HOW TO COMPLETE THIS TASK: Every line from the one with "def State.applyDrive (s" through the end of the records below should be restated word for word, and nothing outside that span.

*** PROVIDED INFORMATION Section Begins ***

/-- The valve that shares a valve's switch (R23). -/
def partnerValve (v : Nat) : Nat := if v % 2 = 0 then v + 1 else v - 1

/-- The hold current of a code in 10 mA (R341). -/
def holdCurrent (code : Nat) : Nat :=
  let c := signed 16 code
  if c ≤ 0 then 70 else (70 * 32767 - 45 * c.toNat + 16383) / 32767

/-- The hold current of a valve in 10 mA, capped at 4.4 W where the duty window says so (R349). -/
def State.valveCurrent (s : State) (v : Nat) : Nat :=
  let i := holdCurrent (s.getF (.drv .valveStatusCode) v)
  if s.drive.capped.contains v ∧ s.getF (.drv .valveResRes) v ≠ 0 then
    min i (isqrt (4400000 / s.getF (.drv .valveResRes) v))
  else i

/-- Queue of a switch. -/
def State.switchQueue (s : State) (k : Nat) : List Nat := s.drive.queues.getD k []

/-- Put the queue of a switch back. -/
def State.setSwitchQueue (s : State) (k : Nat) (q : List Nat) : State :=
  { s with drive := { s.drive with queues := s.drive.queues.put k q [] } }

/-- A request leaves the books: it has started or has been withdrawn. -/
def State.uncount (s : State) (v : Nat) : State :=
  { s with drive := { s.drive with counted := s.drive.counted.filter fun x => x ≠ v ∧ x ≠ v + 8 } }

/-- DUTY_LIMITED (R360): the cap of R349 is in force, or a request has been refused. -/
def State.dutyLimited (s : State) (v : Nat) : State :=
  s.setFlag (.drv .valveStatusDutyLimited) v (s.drive.capped.contains v || s.drive.counted.contains (v + 8))

/-- A coil goes off: a waiting request is withdrawn; a coil that was driven starts its off-time (R346). -/
def State.coilOff (s : State) (v : Nat) : State :=
  match s.getF (.drv .valveStatusState) v with
  | 1 =>
    let s := (s.setSwitchQueue (v / 2) ((s.switchQueue (v / 2)).filter fun x => x ≠ v)).uncount v
    (s.setF (.drv .valveStatusState) v 0).dutyLimited v
  | 2 | 3 =>
    let s := { s with drive := { s.drive with offMs := s.drive.offMs.set v 20 } }
    ((s.setF (.drv .valveStatusState) v 0).setF (.drv .valveStatusOfftime) v 1).setF (.drv .valveStatusCurrent) v 0
  | _ => s

/-- Request a pull-in on the switch of a valve (R346 step 1). It is delayed if another request or pull-in of the switch or
the off-time stands before it (R347). -/
def State.requestPullin (s : State) (v : Nat) : State :=
  let q := s.switchQueue (v / 2)
  let waits := !q.isEmpty || s.getF (.drv .valveStatusState) (partnerValve v) == 2 ||
    s.flag (.drv .valveStatusOfftime) v
  let s := (s.setSwitchQueue (v / 2) (q ++ [v])).setF (.drv .valveStatusState) v 1
  if waits then
    let s := (s.addSat (.drv .valveCountDelayed) v 1).addSat (.drv .pullinWaitsCount) 0 1
    { s with drive := { s.drive with counted := s.drive.counted ++ [v] } }
  else s

/-- Bring the code in force to a valve (R345, R346). -/
def State.applyValve (s : State) (v : Nat) : State :=
  let w := s.valveWant v
  let s := s.setF (.drv .valveStatusCode) v w
  if w = openCode then s.coilOff v
  else
    match s.getF (.drv .valveStatusState) v with
    | 0 => s.requestPullin v
    | 3 => s.setF (.drv .valveStatusCurrent) v (s.valveCurrent v)
    | _ => s

/-! ### Pumps -/

/-- The speed in force of a pump by the ranks of R345, with the limits of R353. -/
def State.pumpWant (s : State) (p : Nat) : Nat :=
  if s.getF (.drv .pumpStatusState) p = 4 ∨ !s.flag (.drv .pumpCtrlEnable) p then 0
  else if (s.getF (.drv .chFaultFault)).testBit (8 + p) then 7200
  else if s.driveHot then 9000
  else if s.driveSafe then 7200
  else if s.drive.pumpEn.testBit p ∧ s.drive.rpm ≠ 0 then min 9000 (max s.drive.rpm (s.getF (.drv .cfgMinRpm)))
  else 0

/-- Bring the speed in force to a pump: a stopped pump starts its kick, a speed of 0 stops it (R353, R354). A disabled pump
stays stopped (R356). -/
def State.applyPump (s : State) (p : Nat) : State :=
  let w := s.pumpWant p
  let s := s.setF (.drv .pumpCmdRpm) p w
  let st := s.getF (.drv .pumpStatusState) p
  if st = 4 then s
  else if !s.flag (.drv .pumpCtrlEnable) p then s.setF (.drv .pumpStatusState) p 5
  else if w = 0 then s.setF (.drv .pumpStatusState) p 0
  else if st = 0 ∨ st = 5 then s.setF (.drv .pumpStatusState) p 1
  else s

/-- Bring every command in force to its channel; requests of the same cycle in ascending valve number (R346). -/
def State.applyDrive (s : State) : State :=
  ((List.range 8).foldl (fun s v => s.applyValve v) s |>.applyPump 0).applyPump 1

/-- A kick failed or a running pump stalled: the pump waits to retry, or after the first kick and three retries becomes
FAILED (R354, R355, R358). -/
def State.kickFail (s : State) (p : Nat) : State :=
  let n := s.getF (.drv .pumpStatusKicksFailed) p + 1
  let s := (s.addSat (.drv .pumpCountFails) p 1).setF (.drv .pumpStatusKicksFailed) p (min n 4)
  let s := (s.setF (.drv .pumpStatusSpeed) p 0).drvEvent 1 1 (p + 2 * min n 4)
  if n ≥ 4 then
    let both := s.getF (.drv .pumpStatusState) (1 - p) == 4
    let s := (s.setF (.drv .pumpStatusState) p 4).setF (.drv .pumpCmdRpm) p 0
    s.drvEvent 2 (if both then 2 else 1) (p + 2 * both.toNat)
  else s.setF (.drv .pumpStatusState) p 3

*** PROVIDED INFORMATION Section Ends ***

RESULT:
def State.applyDrive (s : State) : State :=
  ((List.range 8).foldl (fun s v => s.applyValve v) s |>.applyPump 0).applyPump 1

/-- A kick failed or a running pump stalled: the pump waits to retry, or after the first kick and three retries becomes
FAILED (R354, R355, R358). -/
def State.kickFail (s : State) (p : Nat) : State :=
  let n := s.getF (.drv .pumpStatusKicksFailed) p + 1
  let s := (s.addSat (.drv .pumpCountFails) p 1).setF (.drv .pumpStatusKicksFailed) p (min n 4)
  let s := (s.setF (.drv .pumpStatusSpeed) p 0).drvEvent 1 1 (p + 2 * min n 4)
  if n ≥ 4 then
    let both := s.getF (.drv .pumpStatusState) (1 - p) == 4
    let s := (s.setF (.drv .pumpStatusState) p 4).setF (.drv .pumpCmdRpm) p 0
    s.drvEvent 2 (if both then 2 else 1) (p + 2 * both.toNat)
  else s.setF (.drv .pumpStatusState) p 3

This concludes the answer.